Output exactly the line that includes "def specUpdActivate : CmdSpec" and all the lines after it through the end of the listing below, and nothing more.

_MATERIAL FOR THIS EXERCISE_
******************************
/-- Commits of a lane's UPD block, and the relay targets. -/
def State.updCommits (s : State) (l : Lane) : State :=
  let s := (s.commits.filter (fun c => c.block == 22 && c.lane == l)).foldl (fun s c =>
    s.applyCommit (chkUpd s c) R.UPD_STATUS F.UPD_STATUS_CFG_INCONSISTENT eCFG_REJECTED c) s
  if s.holderOr .E = l then s.upd.sets.foldl State.relaySet s else s

/-- The trial limit expires (R591). -/
def execConfirmTimeout (s : State) : Out := .next (if s.upd.st = uTRIAL then s.startRevert else s)

/-- A copy of the holder's active bank is in a mismatched lane's inactive bank; verified, the lane restarts into it
(R593). -/
def execBankCopyDone (l : Lane) (ok : Bool) (s : State) : Out :=
  .next (match s.holder with
    | none => s
    | some h =>
      if h = l ∨ s.bit l R.UPD_STATUS F.UPD_STATUS_VERSION_MISMATCH = false ∨
          s.bit l R.FERRY_LANE F.FERRY_LANE_STRAIT_UP = false then s
      else
        let b := 1 - (s.sec l).bank
        let hb := (s.sec h).bank
        let s := s.eraseBank l b
        if !ok then s
        else
          let ms := [1, 2].filterMap (fun k => (s.laneBank h hb).man k)
          let s := (ms.map manImgs).flatten.foldl (fun s e =>
            s.setBytes l (norBase b + e.offset) (s.baseBytes h e 0 e.length)) s
          let s := (s.setLaneBank l b (s.laneBank h hb)).countBoth (R.UPD_CNT 7)
          (s.setActive l b).laneReset l .sys 0x70 0)

/-! ### Commands (Table 19.5, R594) -/

def specUpdStatus : CmdSpec :=
  { opcode := 0x0C00, accepted := false, lenOk := fun r => r.length == 0, lenPar := true, maxResp := 40, perm := chiefOnly,
    answer := fun s r =>
      let l := (s.servedBy r.lane).getD r.lane
      wordBytes (s.reg l R.UPD_STATUS) ++ wordBytes (s.reg l R.UPD_PROGRESS) ++
        ((List.range 8).map (fun t => wordBytes (s.reg l (R.UPD_RELAY_STAT t)))).flatten }

def specUpdBegin : CmdSpec :=
  { opcode := 0x0C01, accepted := true, lenOk := fun _ => true, perm := chiefOnly,
    param := fun _ r => r.length == manLen && manIndexOk r.payload,
    stateOk := fun s _ => s.upd.st == uIDLE || s.upd.st == uSTAGED,
    sigOk := fun s r => r.sigOk && s.manStep1 (s.holderOr r.lane) r.payload [1, 2] false,
    svnOk := fun s r => s.manSvnOk (s.holderOr r.lane) r.payload,
    exec := fun s r lsn => s.beginStage r.payload lsn }

/-- The part named is the next one, or the last one taken again (R583). -/
def State.chunkDue (s : State) (cls i : Nat) : Bool :=
  let u := s.upd
  if cls = 1 then
    (!u.idxOk && (i == u.next || i + 1 == u.next)) || (u.idxOk && u.next == 0 && i + 1 == pieceCount u.total)
  else u.idxOk && (i == u.next || i + 1 == u.next)

def State.partLenOk (s : State) (r : Req) : Bool :=
  let n := r.length - 4
  let c := s.upd.total
  if s.upd.st != uRECEIVING then true
  else if r.u8 0 = 1 then !decide (r.u16 2 < pieceCount c) || n == pieceBytes c (r.u16 2)
  else decide (n ≤ chunkLen) && (!decide (r.u16 2 + 1 < c) || n == chunkLen)

def specUpdChunk : CmdSpec :=
  { opcode := 0x0C02, accepted := true, lenOk := fun _ => true, perm := chiefOnly,
    param := fun s r => decide (52 ≤ r.length ∧ r.length ≤ 32772) && decide (1 ≤ r.u8 0 ∧ r.u8 0 ≤ 2) && r.u8 1 == 0 &&
      decide (r.u16 2 < 4096) && s.partLenOk r,
    stateOk := fun s r => s.upd.st == uRECEIVING && s.upd.lastLsn.isNone && s.chunkDue (r.u8 0) (r.u16 2),
    exec := fun s r lsn =>
      let d := r.payload.drop 4
      if s.upd.st ≠ uRECEIVING then s.failed lsn eBAD_PAYLOAD
      else if r.u8 0 = 1 then
        (if s.upd.idxOk then s.done lsn else s.takePiece (r.u16 2) lsn d r.sigOk)
      else s.takeChunk (r.u16 2) lsn d r.sigOk r.hwFault }

def noPayload (_ : State) (r : Req) : Bool := r.length == 0

def specUpdAbort : CmdSpec :=
  { opcode := 0x0C03, accepted := true, lenOk := fun _ => true, perm := chiefOnly, param := noPayload,
    stateOk := fun s _ => s.upd.st == uRECEIVING || s.upd.st == uSTAGED,
    exec := fun s _ lsn => s.dropStage.done lsn }

/-- KEEPALIVE_HOLD of a die, in milliseconds (R590). -/
def State.holdsLong (s : State) : Bool :=
  [0, 1].all (fun d => decide (700 ≤ s.dieFld (R.PCH_DIE_CFG d) F.PCH_DIE_CFG_KEEPALIVE_HOLD)) &&
    [0, 1, 2].all (fun d => decide (700 ≤ s.dieFld (R.FCH_DIE_CFG d) F.FCH_DIE_CFG_KEEPALIVE_HOLD))

def specUpdActivate : CmdSpec :=
  { opcode := 0x0C04, accepted := true, lenOk := fun _ => true, perm := chiefOnly, param := noPayload,
    stateOk := fun s _ => s.upd.st == uSTAGED && (s.mode == 1 || s.holdsLong),
    exec := fun s _ lsn => (s.setUpdSt uACTIVATING).modUpd (fun u =>
      { u with actLsn := some lsn, restarting := [], cycles := 0, drain := none }) }

def specUpdConfirm : CmdSpec :=
  { opcode := 0x0C05, accepted := true, lenOk := fun _ => true, perm := chiefOnly, param := noPayload,
    stateOk := fun s _ => s.upd.st == uTRIAL && s.upd.clean,
    exec := fun s _ lsn =>
      { s with fuseOps := s.fuseOps ++ [FuseOp.mk lsn (.svn (manSvnIdx s.upd.man) (manSvn s.upd.man))] } }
******************************
_SOLUTION FOR THIS EXERCISE_
def specUpdActivate : CmdSpec :=
  { opcode := 0x0C04, accepted := true, lenOk := fun _ => true, perm := chiefOnly, param := noPayload,
    stateOk := fun s _ => s.upd.st == uSTAGED && (s.mode == 1 || s.holdsLong),
    exec := fun s _ lsn => (s.setUpdSt uACTIVATING).modUpd (fun u =>
      { u with actLsn := some lsn, restarting := [], cycles := 0, drain := none }) }

def specUpdConfirm : CmdSpec :=
  { opcode := 0x0C05, accepted := true, lenOk := fun _ => true, perm := chiefOnly, param := noPayload,
    stateOk := fun s _ => s.upd.st == uTRIAL && s.upd.clean,
    exec := fun s _ lsn =>
      { s with fuseOps := s.fuseOps ++ [FuseOp.mk lsn (.svn (manSvnIdx s.upd.man) (manSvn s.upd.man))] } }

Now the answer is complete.